On the one hand, you don't want to worry and disappoint your parents. On the other hand, you hope your life is not so mediocre and full.

That's not true.

You don't deserve your ambition, and you have failed your sufferings.

I suddenly want to say, is it worth it?

Is it worth buying all your savings into a house that you can't afford at all?

Is it worth quarreling with your best friend for the sake of a little move and the reputation of your boyfriend?

Rent a big house for your boyfriend. Is it worth paying the rent that makes you stressed?

Long-distance love with boyfriend, so hard together, for an uncertain future, is it worthwhile?

These are all my requirements for myself this year.

My boyfriend also told me that I don't care if my child is named after you in the future.

The person who told me this last time, I know that he is a single-parent family, so I don't like his family and didn't make more plans.

Although my boyfriend thought of the last time he said this, I didn't take it to heart. Today, he took the initiative to expose himself, which still surprised me.

My seventh aunt's daughter found a boyfriend from a remarried family, and the National Day passed. My parents think other people's homes are complicated, and my questioning attitude makes me a little worried.

I don't know how much suffering children who grow up in single-parent families have to suffer before they can grow up mentally and have a good prospect, but I have to admit that it is not as unbearable as I thought.

I know in my heart that I love him, my boyfriend, and he exists in all my fantasies. I like to trap him in every sweet word I read.

But I don't know how to talk to my parents. I can't say how much I have done for him, because I know him as well as he does.

Before, he thought he couldn't give me the future, but he was afraid of delaying my present. This is my painstaking comfort. I asked him, if you knew there was no result, would you still choose to confess? I didn't hear his answer. I said, I'm more inclined to confess. No matter whether he is forever or not, every day he loves me will be gentle.

This is willful enough.

He came back to see me on National Day and stayed for two days. His attitude towards me changed greatly and he knew that he loved you on his own initiative.

Although he looks sad every time he talks about money and the future, I really don't want to put too much pressure on him. I want to reach out and hug him. I want to say that as long as two people work together, everything will be fine.

I will worry, too, but not as those who have been poor together know, not to mention how rich and expensive I am. I also want to eat and drink. I know he can't afford to buy a car or house now, but I hope he is a hard worker, with a determination to work hard and perseverance not to let me live a hard life.

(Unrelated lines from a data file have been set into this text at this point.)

/-! ## Guards (R401–R404) -/

/-- The lane map of a port word is one of the legal ones for its width. -/
def lanesOk (lanes width : Nat) : Bool :=
  (decide (width = 0) && decide (lanes = 0xF)) || (decide (width = 1) && (decide (lanes = 0x3) || decide (lanes = 0xC)))

/-- Agreement on a received word for transit t at port p (R403). -/
def State.agrees (s : State) (p t : Nat) (w : Word) : Bool :=
  let e := s.almanac t p
  let x := s.port p
  let both := fld w 35 4 &&& x.lanes.toNat
  decide (fld w 61 3 = 1) && decide (fld w 31 2 = 0) && decide (fld w 19 12 = s.fab.epoch.toNat) && decide (fld w 39 5 = t)
    && decide (fld w 50 11 = (entryChip e).toNat) && decide (fld w 44 6 = entryPort e) && lanesOk (fld w 35 4) (fld w 33 2)
    && (decide (both = 0xF) || decide (both = 0x3) || decide (both = 0xC))

/-- The link key of a job; tag 0 is the domain link key. -/
def State.linkKey (s : State) (j : BitVec 12) : Option (BitVec 256) := Tab.get? s.sec.linkKeys j.toNat

/-- The withdrawal that takes a packet's place (R513). -/
def Packet.withdrawal (q : Packet) : Packet := { q with kind := 10, body := .withdrawn }

/-- A packet with its withdrawal under the domain link key. -/
def State.withdrawn (s : State) (q : Packet) : Packet := { q.withdrawal with key := (s.linkKey 0).getD 0 }

/-- A packet of a job whose key is gone, or whose packets a removal discards: it is withdrawn when a circuit gives it back (R416). -/
def State.unwanted (s : State) (q : Packet) : Bool :=
  decide (q.kind ≠ 8) && decide (q.kind ≠ 9) && decide (q.kind ≠ 10)
    && ((s.linkKey q.job).isNone || (decide ((s.job q.job).state = 4) && decide (5 ≤ (s.job q.job).step)))

/-- Two packets of one stream are the same one. -/
def Packet.same (p q : Packet) : Bool := decide (p.seq = q.seq) && decide (p.bulk = q.bulk) && (decide (p.kind = 9) == decide (q.kind = 9))

/-- Packets that were not acknowledged go back, in lseq order, ahead of those not yet sent, with their seq and ciphertext (R406):
acknowledgements and own packets still outstanding to their resend queue, relayed ones to their FIFO. -/
def State.returnPackets (s : State) (ps : List Packet) : State :=
  ps.reverse.foldl (fun (s : State) (q : Packet) =>
    let drop := s.unwanted q
    let q : Packet := { (if drop then s.withdrawn q else q) with back := true }
    if q.src = s.chip.chipNo then
      let x := s.stream q.dest
      if q.kind = 9 ∨ x.out.any q.same then
        s.setStream q.dest { x with resend := q :: x.resend, out := if drop then x.out.map fun o => if o.same q then q else o else x.out }
      else s
    else { s with fab := { s.fab with
      relay := Tab.put s.fab.relay q.dest.toNat (q :: Tab.get s.fab.relay q.dest.toNat []),
      relaydrop := if drop then satAdd s.fab.relaydrop 1 0xFFFFFFFF else s.fab.relaydrop } }) s

/-- A circuit ends (R406, R407); a port that lost a lane at half width is disabled with it. -/
def State.endCircuit (s : State) (p : Nat) (final : Bool) : State :=
  let x := s.port p
  let s := match x.circuit with
    | some c => s.returnPackets c.sent
    | none => s
  s.setPort p { x with circuit := none, state := if final && x.dying then 3 else x.state, dying := if final then false else x.dying }

/-- The port may take part in transit t, whose guard this is: enabled; and after a re-enable, trimmed in the first guard after a
loopback transit that began later. A transit ends with its own guard (R399), so that this guard is one transit later (R404). -/
def State.takesPart (s : State) (p t : Nat) : Bool :=
  let x := s.port p
  decide (x.state = 1) && match x.trim with
    | none => true
    | some at_ =>
      let loop := (t + 22) % 24
      let began := s.clk.dtime - BitVec.ofNat 64 (s.transitAt.2 + 4000)
      ((List.range 64).any fun q => entryLoop (s.almanac loop q) && entryValid (s.almanac loop q)) && decide (at_ ≤ began)

/-- The transit at a domain time, counted from transit 0 (R399). -/
def State.transitNo (s : State) : Nat := (s.clk.dtime - s.fab.albase).toNat / 4000

/-- The port word that a port sends in the guard before transit t (R402). -/
def State.portWord (s : State) (p t : Nat) : Word :=
  let x := s.port p
  at64 1 61 + at64 s.chip.chipNo.toNat 50 + at64 p 44 + at64 t 39 + at64 x.lanes.toNat 35 + at64 (b2n x.width) 33
    + at64 s.fab.epoch.toNat 19 + at64 s.relayFree 11

/-- The word received: the value that at least 9 of the 16 copies share whose CRC holds (R401). -/
def received (copies : List (Word × Bool)) : Option Word :=
  let valid := (copies.take 16).filter fun c => c.2
  (valid.find? fun c => decide (9 ≤ (valid.filter fun d => decide (d.1 = c.1)).length)).map (·.1)

/-- A mismatched transit (R404). -/
def State.mismatch (s : State) (p : Nat) : State :=
  let x := s.port p
  let y := { x with circuit := none, mism := satAdd x.mism 1 0xFFFFFF, trim := none }
  if x.mstreak = 2 then
    let free : BitVec 2 := BitVec.ofNat 2 (Config.freeNat s.clk.free 2 % 3)
    let s := s.setPort p { y with state := 2, mstreak := free }
    { s with fab := { s.fab with events := satAdd s.fab.events 1 0xFFFF } }.fresh
  else s.setPort p { y with mstreak := x.mstreak + 1 }

/-- The decision of a guard on the word received for transit t (R403). -/
def State.decide_ (s : State) (p t : Nat) (w : Option Word) : State :=
  match w with
  | none => s.mismatch p
  | some w =>
    let s := s.setPort p { s.port p with occ := w.extractLsb' 11 8 }
    if s.agrees p t w then
      let x := s.port p
      let c : Circuit := { peer := entryChip (s.almanac t p), lanes := x.lanes &&& w.extractLsb' 35 4, occ := w.extractLsb' 11 8, txNext := 0,
                           rxNext := 0, sent := [] }
      s.setPort p { x with mstreak := 0, occ := c.occ, pchip := c.peer, pport := BitVec.ofNat 6 (entryPort (s.almanac t p)),
                           transit := BitVec.ofNat 5 t, circuit := some c, trim := none }
    else s.mismatch p

/-- The guard of a port, once in each transit: it sends its port word, and decides on the one that it received at 3,980 ns (R401,
R403). The first guard ends the forming of the domain (log 21). -/
def State.guard (s : State) (p : Nat) (copies : List (Word × Bool)) : State :=
  let now := s.transitAt
  let s := { s with fab := { s.fab with forming := false } }
  if 63 < p ∨ now.2 < 3980 ∨ s.pwr.fatal ∨ (s.port p).guardAt = some s.transitNo then s
  else
    let s := s.endCircuit p true
    let t := (now.1 + 1) % 24
    let e := s.almanac t p
    let s := s.setPort p { s.port p with guardAt := some s.transitNo, marker := false }
    if !s.takesPart p t then s
    else
      let s := s.setPort p { s.port p with trim := none }
      if !entryValid e || entryLoop e then s
      else (s.setPort p { s.port p with word := some (s.portWord p t) }).decide_ p t (received copies)

/-! ## Keys (R414, R415) -/

/-- The key a packet is sent under. -/
def State.keyFor (s : State) (q : Packet) : Option (BitVec 256) :=
  if q.kind = 9 ∨ q.kind = 10 then s.linkKey 0
  else if q.kind = 8 then (match s.linkKey q.job with
    | some k => some k
    | none => s.linkKey 0)
  else s.linkKey q.job

/-- The tag of a received packet holds (R415). -/
def State.keyOk (s : State) (q : Packet) : Bool :=
  if q.kind = 9 ∨ q.kind = 10 then decide (s.linkKey 0 = some q.key)
  else if q.kind = 8 then decide (s.linkKey q.job = some q.key) || decide (s.linkKey 0 = some q.key)
  else decide (s.linkKey q.job = some q.key)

I hope I'm right about the wrong person. I hope he doesn't feel inferior and depressed. As long as he works hard, how to comfort his parents is just another problem.

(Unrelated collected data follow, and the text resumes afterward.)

-- ==== Sys2Proof/Machine/Loader.lean ====
section
/-! DEFINITION. Machine/Loader.lean: LOAD: the checks of R50 step 3 and its steps 4 to 10, in stages that the front ends of
all chips of the placement carry out together (R24, R50–R52; log 44). -/

namespace Sys2Proof.Machine

/-! ## Step 3: the placement and its limits -/

/-- Cores of this chip at the worker cores of the placement's tiles that a record's group selects. -/
def Clely.coresOf (x : Clely) (tiles : Table (BitVec 11 × Nat)) (g : Nat) : List (BitVec 11 × Nat) :=
  if g = 0xFFFF then tiles.flatMap fun p => (List.range 31).map fun n => (p.2.1, p.2.2 * 32 + n)
  else match x.groups[g]? with
    | some r => (expandMembers tiles (x.members r)).getD []
    | none => []

/-- Tiles that hold a member of a record's group. -/
def Clely.tilesOf (x : Clely) (tiles : Table (BitVec 11 × Nat)) (g : Nat) : List (BitVec 11 × Nat) :=
  ((x.coresOf tiles g).map fun c => (c.1, tileOfCore c.2)).dedup

/-- What a load works on: the job, the file, the tiles of the placement, the image base, and the group entries with the
versions that the load commits, and the generations of the pinned frames. -/
structure Load where
  job   : BitVec 12
  x     : Clely
  tiles : Table (BitVec 11 × Nat)
  base  : Nat
  idx   : List Nat
  vers  : List (BitVec 16)
  gens  : List ((BitVec 11 × Nat) × Nat × BitVec 8)
  deriving DecidableEq, Repr

/-- A placement breaks R24, as far as this chip can tell. -/
def State.badPlacement (s : State) (j : BitVec 12) (es : List PlcEntry) : Bool :=
  let tiles := plcTiles es
  let pol := s.jpol j
  let here := (tiles.filter fun p => decide (p.2.1 = s.chip.chipNo)).map fun p => p.2.2
  es.isEmpty || es.any (fun e => e.resv || decide (1 < e.die) || decide (175 < e.tile) || decide (s.chip.nChips ≤ e.chip))
    || decide (tiles.map (·.1) ≠ List.range es.length) || !decide (tiles.map (·.2)).Nodup || here.isEmpty
    || !pol.getLsbD 63 || !pol.getLsbD 62 || !pol.getLsbD 57
    || here.any fun t => match (s.core (t * 32)).job with
      | some k => decide (k ≠ j)
      | none => false

/-- The frames that a handler record's pinned template reserves, with the template (R31). -/
def Clely.pinned (x : Clely) (tiles : Table (BitVec 11 × Nat)) : List ((BitVec 11 × Nat) × Nat × Nat) :=
  x.handlers.flatMap fun h =>
    let t := x.template h.tmpl
    if t.pinned then (x.coresOf tiles h.group).map fun c => (c, t.pinFrame, h.tmpl) else []

/-- A group entry is reserved for a load of another job on this chip (R37; log 44). -/
def State.groupKept (s : State) (j : BitVec 12) (n : Nat) : Bool :=
  s.fe.parts.any fun p => decide (p.1 / 2 ^ 11 ≠ j.toNat) && p.2.kept && p.2.groups.any fun g => decide (g.1 = n)

/-- A group entry is free on this chip for a job (R37). -/
def State.groupFree (s : State) (j : BitVec 12) (n : Nat) : Bool :=
  let g := s.group n
  ((!g.cv && !g.shv && !g.busy) || !(s.job g.job).image) && !s.groupKept j n

/-- Group entries of the records, in record order, of those that are free on every chip (R37). -/
def groupIdx (free : Nat → Bool) (wants : List Nat) : List GroupRec → List Nat → Option (List Nat)
  | [], got => some got.reverse
  | r :: rs, got =>
    if r.want ≠ 0xFFFF then
      if free r.want then groupIdx free wants rs (r.want :: got) else none
    else match (idxs 256 fun n => free n && !wants.contains n && !got.contains n).head? with
      | some n => groupIdx free wants rs (n :: got)
      | none => none

/-- A version follows the one that an entry holds (R159). -/
def verAfter (v : BitVec 16) (cur : Option (BitVec 16)) : Bool :=
  match cur with
  | some c => decide (1 ≤ (v - c).toNat) && decide ((v - c).toNat ≤ 32767)
  | none => true

/-- A version number that an entry accepts on every chip, if there is one: a free one if that does, else the first after some
chip's (R37, R159). -/
def groupVer (v : BitVec 16) (held : List (Option (BitVec 16) × Bool)) : Option (BitVec 16) :=
  if held.any (fun h => h.2) then none
  else (v :: held.filterMap fun h => h.1.map fun c => c + 1).find? fun v => held.all fun h => verAfter v h.1

/-- A core would belong to more than four groups (R37, R160). -/
def State.manyGroups (s : State) (l : Load) : Bool :=
  let sets := l.x.groups.map fun r => (expandMembers l.tiles (l.x.members r)).getD []
  let others := (s.chip.groups.filter fun p => p.2.cv && !l.idx.contains p.1).map fun p => p.2.curM
  let all := sets ++ others
  (l.x.coresOf l.tiles 0xFFFF).any fun c =>
    decide (4 < (all.filter fun (m : List (BitVec 11 × Nat)) => m.contains c).length)

/-- A group or a record names a logical tile outside the placement, or core 31. A CNT64 of a slice counter uses neither its tile nor
its core, TILEWIN and CNT64 no core (R46, R47). -/
def Clely.outside (x : Clely) (tiles : Table (BitVec 11 × Nat)) : Bool :=
  let slice (p : PlaceRec) : Bool := decide (p.kind = 0x43) && (match x.counterOf p.sym with
    | some c => decide (c.home = 2)
    | none => false)
  x.groups.any (fun r => (expandMembers tiles (x.members r)).isNone)
    || x.places.any fun p => (!slice p && (Tab.get? tiles p.ltile).isNone) || (decide (p.kind ≠ 0x42) && decide (p.kind ≠ 0x43) && decide (30 < p.core))

/-- Tile counters (offset, bank) of a tile. -/
def Clely.tileCounters (x : Clely) (tiles : Table (BitVec 11 × Nat)) : List ((BitVec 11 × Nat) × Nat × Nat) :=
  (x.counters.filter fun c => decide (c.home = 1)).flatMap fun c =>
    let off := match x.sym c.sym with
      | some y => y.value
      | none => 0
    (x.tilesOf tiles c.group).map fun t => (t, c.bank, off)

/-- The records of TILEINIT as they apply to tiles. -/
def Clely.tileUses (x : Clely) (tiles : Table (BitVec 11 × Nat)) : List ((BitVec 11 × Nat) × TileRec) :=
  x.tileRecs.flatMap fun r => (x.tilesOf tiles r.group).map fun t => (t, r)

/-- Step 3's checks of the file against the placement, as far as this chip can tell. -/
def Load.step3 (l : Load) : Nat :=
  let x := l.x
  let binds := x.handlers.flatMap fun h => (x.coresOf l.tiles h.group).map fun c => (c, h.cls)
  let uses := x.tileUses l.tiles
  let ctrs := x.tileCounters l.tiles
  let pins := x.pinned l.tiles
  let slices := (x.counters.filter fun c => decide (c.home = 2)).filterMap fun c => x.sym c.sym
  lowest
    [(0x0008, somePair (fun a b => decide (a = b)) binds),
     (0x000A, somePair (fun (a b : (BitVec 11 × Nat) × Nat × Nat) => decide (a.1 = b.1) && decide (a.2.1 = b.2.1) && decide (a.2.2 ≠ b.2.2)) pins),
     (0x000C, somePair (fun (a b : (BitVec 11 × Nat) × TileRec) => decide (a.1 = b.1) && decide (a.2.bank = b.2.bank)
        && (decide (a.2.mode ≠ b.2.mode) || meet a.2.boff a.2.len b.2.boff b.2.len)) uses),
     (0x000D, ctrs.any (fun c => decide (c.2.2 % 8 ≠ 0) || decide (0x20000 ≤ c.2.2)
          || !(uses.any fun w => decide (w.1 = c.1) && decide (w.2.bank = c.2.1) && decide (w.2.mode = 0)))
        || somePair (fun a b => decide (a = b)) ctrs || slices.any (fun y => decide (y.value % 8 ≠ 0))
        || somePair (fun (a b : SymRec) => decide (a.sec = b.sec) && decide (a.value = b.value)) slices),
     (0x000F, x.places.any fun p => decide (p.kind = 0x40) && match Tab.get? l.tiles p.ltile, x.sym p.sym with
        | some t, some y => !(pins.any fun q => decide (q.1 = (t.1, t.2 * 32 + p.core)) && decide (q.2.2 = y.value))
        | _, _ => false),
     (0x0010, x.outside l.tiles || (decide (1 < (plcChips l.tiles).length) && x.places.any fun p =>
        decide (p.kind = 0x42) || (decide (p.kind = 0x43) && (match x.counterOf p.sym with
          | some c => decide (c.home = 1)
          | none => false)))),
     (0x0011, (chunks 8 (x.the 12)).any fun b => decide (u b 3 1 = 1) && !(decide (1 ≤ u b 0 2) && decide (u b 0 2 ≤ 4) && decide (u b 2 1 ≤ 1)))]

/-! ## Step 4: memory (R21, R22, R28) -/

/-- 64 KiB pages of the image. -/
def Load.pages (l : Load) : Nat := (l.x.span + 0xFFFF) / 0x10000
/-- Address of a template's copy. -/
def Load.copyAddr (l : Load) (i : Nat) : Nat := l.base + l.pages * 0x10000 + l.x.copyOff i
/-- Pages of the template copies. -/
def Load.copyPages (l : Load) : Nat := (l.x.copies.length + 0xFFFF) / 0x10000

/-- Sections that touch a page of the image. -/
def Load.secsAt (l : Load) (i : Nat) : List Sec :=
  (l.x.secs.filter Sec.loadable).filter fun s => meet s.link s.memsize (i * 0x10000) 0x10000
/-- The page is placed once, on the chip of logical tile 0, if some section on it is: R22 does not say what becomes of a page that such a
section shares with CODE or read-only DATA, and the model places it whole (log 44). -/
def Load.once (l : Load) (i : Nat) : Bool := (l.secsAt i).any Sec.once

def Load.chip0 (l : Load) : BitVec 11 := match Tab.get? l.tiles 0 with
  | some t => t.1
  | none => 0

/-- Pages of device memory are free: inside memory, not reserved, held for no load, and with no line that the device or a job owns
(R489). -/
def State.freePages (s : State) (p n : Nat) : Bool :=
  decide ((p + n) * 0x10000 ≤ Config.devBytes)
    && !(s.mem.owner.any fun o => decide (p ≤ o.1 / 1024) && decide (o.1 / 1024 < p + n) && (match o.2 with
      | .device => true
      | .job k => s.jobExists k))
    && !(s.chip.jobs.any fun e => e.2.pages.any fun q => decide (p ≤ q) && decide (q < p + n))
    && !((List.range n).any fun i => Config.reserved ((p + i) * 0x10000)) && !(s.fe.parts.any fun e => e.2.held.any fun h => meet p n h.1 h.2)

/-- The page comes to a new use: its lines were never written, and no cache holds one. A line marked uncorrectable stays so until a
write of all its bytes (R514). -/
def State.takePage (s : State) (p : Nat) : State :=
  let keep (c : Nat × CLine) : Bool := decide (c.1 % 2 ^ 36 / 1024 ≠ p)
  { s with mem := { s.mem with
      dev := Tab.clear s.mem.dev (p * 0x10000) ((p + 1) * 0x10000), owner := Tab.clear s.mem.owner (p * 1024) ((p + 1) * 1024),
      past := s.mem.past.filter (fun x => !x.inDev (p * 0x10000) ((p + 1) * 0x10000)),
      counters := s.mem.counters.filter (fun x => !x.inDev (p * 0x10000) ((p + 1) * 0x10000)),
      rels := s.mem.rels.filter (fun x => !x.1.inDev (p * 0x10000) ((p + 1) * 0x10000)),
      l1 := s.mem.l1.filter keep, way := s.mem.way.filter keep, icache := s.mem.icache.filter keep } }

/-- Write bytes of a page's new use. -/
def State.fillMem (s : State) (tag : Owner) (pa : Nat) (bs : List Byte) : State := (s.devWrites tag (bs.length / 64 + 2) pa bs).1

/-- The table below an entry, made in the next page if there is none: the table's address and the next page. -/
def State.subTable (s : State) (entry next : Nat) : State × Nat × Nat :=
  match s.pte entry with
  | some e =>
    if e.getLsbD 63 then (s, tableOf e, next)
    else (((s.takePage next).fillMem .device (next * 0x10000) (List.replicate 0x10000 0)).fillMem .device entry
      (leBytes (at64 1 63 + at64 next 16).toNat 8), next * 0x10000, next + 1)
  | none => (s, 0, next)

/-- Map a page: the tables above it are made where they are missing (R439, R440). -/
def State.mapPage (s : State) (j : BitVec 12) (next : Nat) (va : Nat) (leaf : Word) : State × Nat :=
  let root := Tab.get s.chip.troot j.toNat 0
  let r : State × Nat × Nat :=
    if root.getLsbD 63 then (s, fld root 14 38 * 2 ^ 14, next)
    else
      let s := (s.takePage next).fillMem .device (next * 0x10000) (List.replicate 0x10000 0)
      ({ s with chip := { s.chip with troot := Tab.put s.chip.troot j.toNat (at64 1 63 + at64 next 16) } }, next * 0x10000, next + 1)
  let r1 := r.1.subTable (r.2.1 + 8 * (va / 2 ^ 46 % 2 ^ 11)) r.2.2
  let r2 := r1.1.subTable (r1.2.1 + 8 * (va / 2 ^ 36 % 2 ^ 10)) r1.2.2
  let r3 := r2.1.subTable (r2.2.1 + 8 * (va / 2 ^ 26 % 2 ^ 10)) r2.2.2
  (r3.1.fillMem .device (r3.2.1 + 8 * (va / 2 ^ 16 % 2 ^ 10)) (leBytes leaf.toNat 8), r3.2.2)

/-- A leaf for a page of the image: readable, and writable or fetched from as its sections say. -/
def Load.leaf (l : Load) (own : BitVec 11) (i page : Nat) : Word :=
  let ss := l.secsAt i
  at64 3 62 + at64 1 59 + at64 (b2n (ss.any Sec.writable)) 58 + at64 (b2n (ss.any Sec.code)) 57 + at64 page 16
    + (if l.once i ∧ l.chip0 ≠ own then at64 1 60 + at64 l.chip0.toNat 0 else 0)

/-- Where the pages of an image lie: those placed once from `once` on, on the chip of logical tile 0; this chip's from
`own` on, with the template copies behind the image; page tables from `tables` on. -/
structure Where where
  (once own tables : Nat)
  deriving DecidableEq, Repr

def Where.page (w : Where) (l : Load) (i : Nat) : Nat := if l.once i then w.once + i else w.own + i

I have a twin sister, and I hope they can keep my sister with me and let me enjoy myself.

But this is just my wishful thinking.

Their love makes me a little overwhelmed. They found me a low-paying but stable job. They obviously felt stressed and gave in to my buying a house. They obviously don't like your boyfriend very much, but they know you do, and they shouldn't flatly object. They paid too much.

But you also know in your heart that you can't let them down and want to do more and more meaningful things to give them a better life.

Struggle to the maximum in a cage where you can't earn or escape.